───── DATASET CONTENT ─────

-- ==== Sys2Proof/Laws/State.lean ====
section
/-! SUPPORT. What each update of the state, and of a pack, leaves as it was: one lemma per field per update. -/

namespace Sys2Proof.Machine

/-! onPack -/
@[simp] theorem State.onPack_tm (s : State) (p : PackId) (f : Pack → Pack) : (s.onPack p f).tm = s.tm := by unfold State.onPack; split <;> rfl
@[simp] theorem State.onPack_teams (s : State) (p : PackId) (f : Pack → Pack) : (s.onPack p f).teams = s.teams := by unfold State.onPack; split <;> rfl
@[simp] theorem State.onPack_cores (s : State) (p : PackId) (f : Pack → Pack) : (s.onPack p f).cores = s.cores := by unfold State.onPack; split <;> rfl
@[simp] theorem State.onPack_ctxs (s : State) (p : PackId) (f : Pack → Pack) : (s.onPack p f).ctxs = s.ctxs := by unfold State.onPack; split <;> rfl
@[simp] theorem State.onPack_grids (s : State) (p : PackId) (f : Pack → Pack) : (s.onPack p f).grids = s.grids := by unfold State.onPack; split <;> rfl
@[simp] theorem State.onPack_queues (s : State) (p : PackId) (f : Pack → Pack) : (s.onPack p f).queues = s.queues := by unfold State.onPack; split <;> rfl
@[simp] theorem State.onPack_hbm (s : State) (p : PackId) (f : Pack → Pack) : (s.onPack p f).hbm = s.hbm := by unfold State.onPack; split <;> rfl
@[simp] theorem State.onPack_poison (s : State) (p : PackId) (f : Pack → Pack) : (s.onPack p f).poison = s.poison := by unfold State.onPack; split <;> rfl
@[simp] theorem State.onPack_l2 (s : State) (p : PackId) (f : Pack → Pack) : (s.onPack p f).l2 = s.l2 := by unfold State.onPack; split <;> rfl
@[simp] theorem State.onPack_l1 (s : State) (p : PackId) (f : Pack → Pack) : (s.onPack p f).l1 = s.l1 := by unfold State.onPack; split <;> rfl
@[simp] theorem State.onPack_tlb (s : State) (p : PackId) (f : Pack → Pack) : (s.onPack p f).tlb = s.tlb := by unfold State.onPack; split <;> rfl
@[simp] theorem State.onPack_gtc (s : State) (p : PackId) (f : Pack → Pack) : (s.onPack p f).gtc = s.gtc := by unfold State.onPack; split <;> rfl
@[simp] theorem State.onPack_fq (s : State) (p : PackId) (f : Pack → Pack) : (s.onPack p f).fq = s.fq := by unfold State.onPack; split <;> rfl
@[simp] theorem State.onPack_serial (s : State) (p : PackId) (f : Pack → Pack) : (s.onPack p f).serial = s.serial := by unfold State.onPack; split <;> rfl
@[simp] theorem State.onPack_agenda (s : State) (p : PackId) (f : Pack → Pack) : (s.onPack p f).agenda = s.agenda := by unfold State.onPack; split <;> rfl
@[simp] theorem State.onPack_turns (s : State) (p : PackId) (f : Pack → Pack) : (s.onPack p f).turns = s.turns := by unfold State.onPack; split <;> rfl
@[simp] theorem State.onPack_free (s : State) (p : PackId) (f : Pack → Pack) : (s.onPack p f).free = s.free := by unfold State.onPack; split <;> rfl
@[simp] theorem State.onPack_out (s : State) (p : PackId) (f : Pack → Pack) : (s.onPack p f).out = s.out := by unfold State.onPack; split <;> rfl

/-! onTeam -/
@[simp] theorem State.onTeam_pk (s : State) (t : TeamId) (f : Team → Team) : (s.onTeam t f).pk = s.pk := by unfold State.onTeam; split <;> rfl
@[simp] theorem State.onTeam_packs (s : State) (t : TeamId) (f : Team → Team) : (s.onTeam t f).packs = s.packs := by unfold State.onTeam; split <;> rfl
@[simp] theorem State.onTeam_cores (s : State) (t : TeamId) (f : Team → Team) : (s.onTeam t f).cores = s.cores := by unfold State.onTeam; split <;> rfl
@[simp] theorem State.onTeam_ctxs (s : State) (t : TeamId) (f : Team → Team) : (s.onTeam t f).ctxs = s.ctxs := by unfold State.onTeam; split <;> rfl
@[simp] theorem State.onTeam_grids (s : State) (t : TeamId) (f : Team → Team) : (s.onTeam t f).grids = s.grids := by unfold State.onTeam; split <;> rfl
@[simp] theorem State.onTeam_queues (s : State) (t : TeamId) (f : Team → Team) : (s.onTeam t f).queues = s.queues := by unfold State.onTeam; split <;> rfl
@[simp] theorem State.onTeam_hbm (s : State) (t : TeamId) (f : Team → Team) : (s.onTeam t f).hbm = s.hbm := by unfold State.onTeam; split <;> rfl
@[simp] theorem State.onTeam_poison (s : State) (t : TeamId) (f : Team → Team) : (s.onTeam t f).poison = s.poison := by unfold State.onTeam; split <;> rfl
@[simp] theorem State.onTeam_l2 (s : State) (t : TeamId) (f : Team → Team) : (s.onTeam t f).l2 = s.l2 := by unfold State.onTeam; split <;> rfl
@[simp] theorem State.onTeam_l1 (s : State) (t : TeamId) (f : Team → Team) : (s.onTeam t f).l1 = s.l1 := by unfold State.onTeam; split <;> rfl
@[simp] theorem State.onTeam_tlb (s : State) (t : TeamId) (f : Team → Team) : (s.onTeam t f).tlb = s.tlb := by unfold State.onTeam; split <;> rfl
@[simp] theorem State.onTeam_gtc (s : State) (t : TeamId) (f : Team → Team) : (s.onTeam t f).gtc = s.gtc := by unfold State.onTeam; split <;> rfl
@[simp] theorem State.onTeam_fq (s : State) (t : TeamId) (f : Team → Team) : (s.onTeam t f).fq = s.fq := by unfold State.onTeam; split <;> rfl
@[simp] theorem State.onTeam_serial (s : State) (t : TeamId) (f : Team → Team) : (s.onTeam t f).serial = s.serial := by unfold State.onTeam; split <;> rfl
@[simp] theorem State.onTeam_agenda (s : State) (t : TeamId) (f : Team → Team) : (s.onTeam t f).agenda = s.agenda := by unfold State.onTeam; split <;> rfl
@[simp] theorem State.onTeam_turns (s : State) (t : TeamId) (f : Team → Team) : (s.onTeam t f).turns = s.turns := by unfold State.onTeam; split <;> rfl
@[simp] theorem State.onTeam_free (s : State) (t : TeamId) (f : Team → Team) : (s.onTeam t f).free = s.free := by unfold State.onTeam; split <;> rfl
@[simp] theorem State.onTeam_out (s : State) (t : TeamId) (f : Team → Team) : (s.onTeam t f).out = s.out := by unfold State.onTeam; split <;> rfl

/-! onPacks -/
@[simp] theorem State.onPacks_tm (s : State) (f : Pack → Pack) : (s.onPacks f).tm = s.tm := rfl
@[simp] theorem State.onPacks_teams (s : State) (f : Pack → Pack) : (s.onPacks f).teams = s.teams := rfl
@[simp] theorem State.onPacks_cores (s : State) (f : Pack → Pack) : (s.onPacks f).cores = s.cores := rfl
@[simp] theorem State.onPacks_ctxs (s : State) (f : Pack → Pack) : (s.onPacks f).ctxs = s.ctxs := rfl
@[simp] theorem State.onPacks_grids (s : State) (f : Pack → Pack) : (s.onPacks f).grids = s.grids := rfl
@[simp] theorem State.onPacks_queues (s : State) (f : Pack → Pack) : (s.onPacks f).queues = s.queues := rfl
@[simp] theorem State.onPacks_hbm (s : State) (f : Pack → Pack) : (s.onPacks f).hbm = s.hbm := rfl
@[simp] theorem State.onPacks_poison (s : State) (f : Pack → Pack) : (s.onPacks f).poison = s.poison := rfl
@[simp] theorem State.onPacks_l2 (s : State) (f : Pack → Pack) : (s.onPacks f).l2 = s.l2 := rfl
@[simp] theorem State.onPacks_l1 (s : State) (f : Pack → Pack) : (s.onPacks f).l1 = s.l1 := rfl
@[simp] theorem State.onPacks_tlb (s : State) (f : Pack → Pack) : (s.onPacks f).tlb = s.tlb := rfl
@[simp] theorem State.onPacks_gtc (s : State) (f : Pack → Pack) : (s.onPacks f).gtc = s.gtc := rfl
@[simp] theorem State.onPacks_fq (s : State) (f : Pack → Pack) : (s.onPacks f).fq = s.fq := rfl
@[simp] theorem State.onPacks_serial (s : State) (f : Pack → Pack) : (s.onPacks f).serial = s.serial := rfl
@[simp] theorem State.onPacks_agenda (s : State) (f : Pack → Pack) : (s.onPacks f).agenda = s.agenda := rfl
@[simp] theorem State.onPacks_turns (s : State) (f : Pack → Pack) : (s.onPacks f).turns = s.turns := rfl
@[simp] theorem State.onPacks_free (s : State) (f : Pack → Pack) : (s.onPacks f).free = s.free := rfl
@[simp] theorem State.onPacks_out (s : State) (f : Pack → Pack) : (s.onPacks f).out = s.out := rfl

/-! onGrid -/
@[simp] theorem State.onGrid_pk (s : State) (g : Nat) (f : Grid → Grid) : (s.onGrid g f).pk = s.pk := rfl
@[simp] theorem State.onGrid_tm (s : State) (g : Nat) (f : Grid → Grid) : (s.onGrid g f).tm = s.tm := rfl
@[simp] theorem State.onGrid_packs (s : State) (g : Nat) (f : Grid → Grid) : (s.onGrid g f).packs = s.packs := rfl
@[simp] theorem State.onGrid_teams (s : State) (g : Nat) (f : Grid → Grid) : (s.onGrid g f).teams = s.teams := rfl
@[simp] theorem State.onGrid_cores (s : State) (g : Nat) (f : Grid → Grid) : (s.onGrid g f).cores = s.cores := rfl
@[simp] theorem State.onGrid_ctxs (s : State) (g : Nat) (f : Grid → Grid) : (s.onGrid g f).ctxs = s.ctxs := rfl
@[simp] theorem State.onGrid_queues (s : State) (g : Nat) (f : Grid → Grid) : (s.onGrid g f).queues = s.queues := rfl
@[simp] theorem State.onGrid_hbm (s : State) (g : Nat) (f : Grid → Grid) : (s.onGrid g f).hbm = s.hbm := rfl
@[simp] theorem State.onGrid_poison (s : State) (g : Nat) (f : Grid → Grid) : (s.onGrid g f).poison = s.poison := rfl
@[simp] theorem State.onGrid_l2 (s : State) (g : Nat) (f : Grid → Grid) : (s.onGrid g f).l2 = s.l2 := rfl
@[simp] theorem State.onGrid_l1 (s : State) (g : Nat) (f : Grid → Grid) : (s.onGrid g f).l1 = s.l1 := rfl
@[simp] theorem State.onGrid_tlb (s : State) (g : Nat) (f : Grid → Grid) : (s.onGrid g f).tlb = s.tlb := rfl
@[simp] theorem State.onGrid_gtc (s : State) (g : Nat) (f : Grid → Grid) : (s.onGrid g f).gtc = s.gtc := rfl
@[simp] theorem State.onGrid_fq (s : State) (g : Nat) (f : Grid → Grid) : (s.onGrid g f).fq = s.fq := rfl
@[simp] theorem State.onGrid_serial (s : State) (g : Nat) (f : Grid → Grid) : (s.onGrid g f).serial = s.serial := rfl
@[simp] theorem State.onGrid_agenda (s : State) (g : Nat) (f : Grid → Grid) : (s.onGrid g f).agenda = s.agenda := rfl
@[simp] theorem State.onGrid_turns (s : State) (g : Nat) (f : Grid → Grid) : (s.onGrid g f).turns = s.turns := rfl
@[simp] theorem State.onGrid_free (s : State) (g : Nat) (f : Grid → Grid) : (s.onGrid g f).free = s.free := rfl
@[simp] theorem State.onGrid_out (s : State) (g : Nat) (f : Grid → Grid) : (s.onGrid g f).out = s.out := rfl

/-! onCtx -/
@[simp] theorem State.onCtx_pk (s : State) (c : Nat) (f : Ctx → Ctx) : (s.onCtx c f).pk = s.pk := rfl
@[simp] theorem State.onCtx_tm (s : State) (c : Nat) (f : Ctx → Ctx) : (s.onCtx c f).tm = s.tm := rfl
@[simp] theorem State.onCtx_packs (s : State) (c : Nat) (f : Ctx → Ctx) : (s.onCtx c f).packs = s.packs := rfl
@[simp] theorem State.onCtx_teams (s : State) (c : Nat) (f : Ctx → Ctx) : (s.onCtx c f).teams = s.teams := rfl
@[simp] theorem State.onCtx_cores (s : State) (c : Nat) (f : Ctx → Ctx) : (s.onCtx c f).cores = s.cores := rfl
@[simp] theorem State.onCtx_grids (s : State) (c : Nat) (f : Ctx → Ctx) : (s.onCtx c f).grids = s.grids := rfl
@[simp] theorem State.onCtx_queues (s : State) (c : Nat) (f : Ctx → Ctx) : (s.onCtx c f).queues = s.queues := rfl
@[simp] theorem State.onCtx_hbm (s : State) (c : Nat) (f : Ctx → Ctx) : (s.onCtx c f).hbm = s.hbm := rfl
@[simp] theorem State.onCtx_poison (s : State) (c : Nat) (f : Ctx → Ctx) : (s.onCtx c f).poison = s.poison := rfl
@[simp] theorem State.onCtx_l2 (s : State) (c : Nat) (f : Ctx → Ctx) : (s.onCtx c f).l2 = s.l2 := rfl
@[simp] theorem State.onCtx_l1 (s : State) (c : Nat) (f : Ctx → Ctx) : (s.onCtx c f).l1 = s.l1 := rfl
@[simp] theorem State.onCtx_tlb (s : State) (c : Nat) (f : Ctx → Ctx) : (s.onCtx c f).tlb = s.tlb := rfl
@[simp] theorem State.onCtx_gtc (s : State) (c : Nat) (f : Ctx → Ctx) : (s.onCtx c f).gtc = s.gtc := rfl
@[simp] theorem State.onCtx_fq (s : State) (c : Nat) (f : Ctx → Ctx) : (s.onCtx c f).fq = s.fq := rfl
@[simp] theorem State.onCtx_serial (s : State) (c : Nat) (f : Ctx → Ctx) : (s.onCtx c f).serial = s.serial := rfl
@[simp] theorem State.onCtx_agenda (s : State) (c : Nat) (f : Ctx → Ctx) : (s.onCtx c f).agenda = s.agenda := rfl
@[simp] theorem State.onCtx_turns (s : State) (c : Nat) (f : Ctx → Ctx) : (s.onCtx c f).turns = s.turns := rfl
@[simp] theorem State.onCtx_free (s : State) (c : Nat) (f : Ctx → Ctx) : (s.onCtx c f).free = s.free := rfl
@[simp] theorem State.onCtx_out (s : State) (c : Nat) (f : Ctx → Ctx) : (s.onCtx c f).out = s.out := rfl

/-! onCore -/
@[simp] theorem State.onCore_pk (s : State) (c : Nat) (f : CoreSt → CoreSt) : (s.onCore c f).pk = s.pk := rfl
@[simp] theorem State.onCore_tm (s : State) (c : Nat) (f : CoreSt → CoreSt) : (s.onCore c f).tm = s.tm := rfl
@[simp] theorem State.onCore_packs (s : State) (c : Nat) (f : CoreSt → CoreSt) : (s.onCore c f).packs = s.packs := rfl
@[simp] theorem State.onCore_teams (s : State) (c : Nat) (f : CoreSt → CoreSt) : (s.onCore c f).teams = s.teams := rfl
@[simp] theorem State.onCore_ctxs (s : State) (c : Nat) (f : CoreSt → CoreSt) : (s.onCore c f).ctxs = s.ctxs := rfl
@[simp] theorem State.onCore_grids (s : State) (c : Nat) (f : CoreSt → CoreSt) : (s.onCore c f).grids = s.grids := rfl
@[simp] theorem State.onCore_queues (s : State) (c : Nat) (f : CoreSt → CoreSt) : (s.onCore c f).queues = s.queues := rfl
@[simp] theorem State.onCore_hbm (s : State) (c : Nat) (f : CoreSt → CoreSt) : (s.onCore c f).hbm = s.hbm := rfl
@[simp] theorem State.onCore_poison (s : State) (c : Nat) (f : CoreSt → CoreSt) : (s.onCore c f).poison = s.poison := rfl
@[simp] theorem State.onCore_l2 (s : State) (c : Nat) (f : CoreSt → CoreSt) : (s.onCore c f).l2 = s.l2 := rfl
@[simp] theorem State.onCore_l1 (s : State) (c : Nat) (f : CoreSt → CoreSt) : (s.onCore c f).l1 = s.l1 := rfl
@[simp] theorem State.onCore_tlb (s : State) (c : Nat) (f : CoreSt → CoreSt) : (s.onCore c f).tlb = s.tlb := rfl
@[simp] theorem State.onCore_gtc (s : State) (c : Nat) (f : CoreSt → CoreSt) : (s.onCore c f).gtc = s.gtc := rfl
@[simp] theorem State.onCore_fq (s : State) (c : Nat) (f : CoreSt → CoreSt) : (s.onCore c f).fq = s.fq := rfl
@[simp] theorem State.onCore_serial (s : State) (c : Nat) (f : CoreSt → CoreSt) : (s.onCore c f).serial = s.serial := rfl
@[simp] theorem State.onCore_agenda (s : State) (c : Nat) (f : CoreSt → CoreSt) : (s.onCore c f).agenda = s.agenda := rfl
@[simp] theorem State.onCore_turns (s : State) (c : Nat) (f : CoreSt → CoreSt) : (s.onCore c f).turns = s.turns := rfl
@[simp] theorem State.onCore_free (s : State) (c : Nat) (f : CoreSt → CoreSt) : (s.onCore c f).free = s.free := rfl
@[simp] theorem State.onCore_out (s : State) (c : Nat) (f : CoreSt → CoreSt) : (s.onCore c f).out = s.out := rfl

/-! bumpCore -/
@[simp] theorem State.bumpCore_pk (s : State) (c n : Nat) : (s.bumpCore c n).pk = s.pk := rfl
@[simp] theorem State.bumpCore_tm (s : State) (c n : Nat) : (s.bumpCore c n).tm = s.tm := rfl
@[simp] theorem State.bumpCore_packs (s : State) (c n : Nat) : (s.bumpCore c n).packs = s.packs := rfl
@[simp] theorem State.bumpCore_teams (s : State) (c n : Nat) : (s.bumpCore c n).teams = s.teams := rfl
@[simp] theorem State.bumpCore_ctxs (s : State) (c n : Nat) : (s.bumpCore c n).ctxs = s.ctxs := rfl
@[simp] theorem State.bumpCore_grids (s : State) (c n : Nat) : (s.bumpCore c n).grids = s.grids := rfl
@[simp] theorem State.bumpCore_queues (s : State) (c n : Nat) : (s.bumpCore c n).queues = s.queues := rfl
@[simp] theorem State.bumpCore_hbm (s : State) (c n : Nat) : (s.bumpCore c n).hbm = s.hbm := rfl
@[simp] theorem State.bumpCore_poison (s : State) (c n : Nat) : (s.bumpCore c n).poison = s.poison := rfl
@[simp] theorem State.bumpCore_l2 (s : State) (c n : Nat) : (s.bumpCore c n).l2 = s.l2 := rfl
@[simp] theorem State.bumpCore_l1 (s : State) (c n : Nat) : (s.bumpCore c n).l1 = s.l1 := rfl
@[simp] theorem State.bumpCore_tlb (s : State) (c n : Nat) : (s.bumpCore c n).tlb = s.tlb := rfl
@[simp] theorem State.bumpCore_gtc (s : State) (c n : Nat) : (s.bumpCore c n).gtc = s.gtc := rfl
@[simp] theorem State.bumpCore_fq (s : State) (c n : Nat) : (s.bumpCore c n).fq = s.fq := rfl
@[simp] theorem State.bumpCore_serial (s : State) (c n : Nat) : (s.bumpCore c n).serial = s.serial := rfl
@[simp] theorem State.bumpCore_agenda (s : State) (c n : Nat) : (s.bumpCore c n).agenda = s.agenda := rfl
@[simp] theorem State.bumpCore_turns (s : State) (c n : Nat) : (s.bumpCore c n).turns = s.turns := rfl
@[simp] theorem State.bumpCore_free (s : State) (c n : Nat) : (s.bumpCore c n).free = s.free := rfl
@[simp] theorem State.bumpCore_out (s : State) (c n : Nat) : (s.bumpCore c n).out = s.out := rfl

─────

**HOW TO COMPLETE THIS TASK**
The reply should consist solely of the lines above from the one that has "g f).packs = s.packs := rfl" through the one that has "g f).queues = s.queues := rfl", reproduced exactly.

**TASK SOLUTION**
@[simp] theorem State.onGrid_packs (s : State) (g : Nat) (f : Grid → Grid) : (s.onGrid g f).packs = s.packs := rfl
@[simp] theorem State.onGrid_teams (s : State) (g : Nat) (f : Grid → Grid) : (s.onGrid g f).teams = s.teams := rfl
@[simp] theorem State.onGrid_cores (s : State) (g : Nat) (f : Grid → Grid) : (s.onGrid g f).cores = s.cores := rfl
@[simp] theorem State.onGrid_ctxs (s : State) (g : Nat) (f : Grid → Grid) : (s.onGrid g f).ctxs = s.ctxs := rfl
@[simp] theorem State.onGrid_queues (s : State) (g : Nat) (f : Grid → Grid) : (s.onGrid g f).queues = s.queues := rfl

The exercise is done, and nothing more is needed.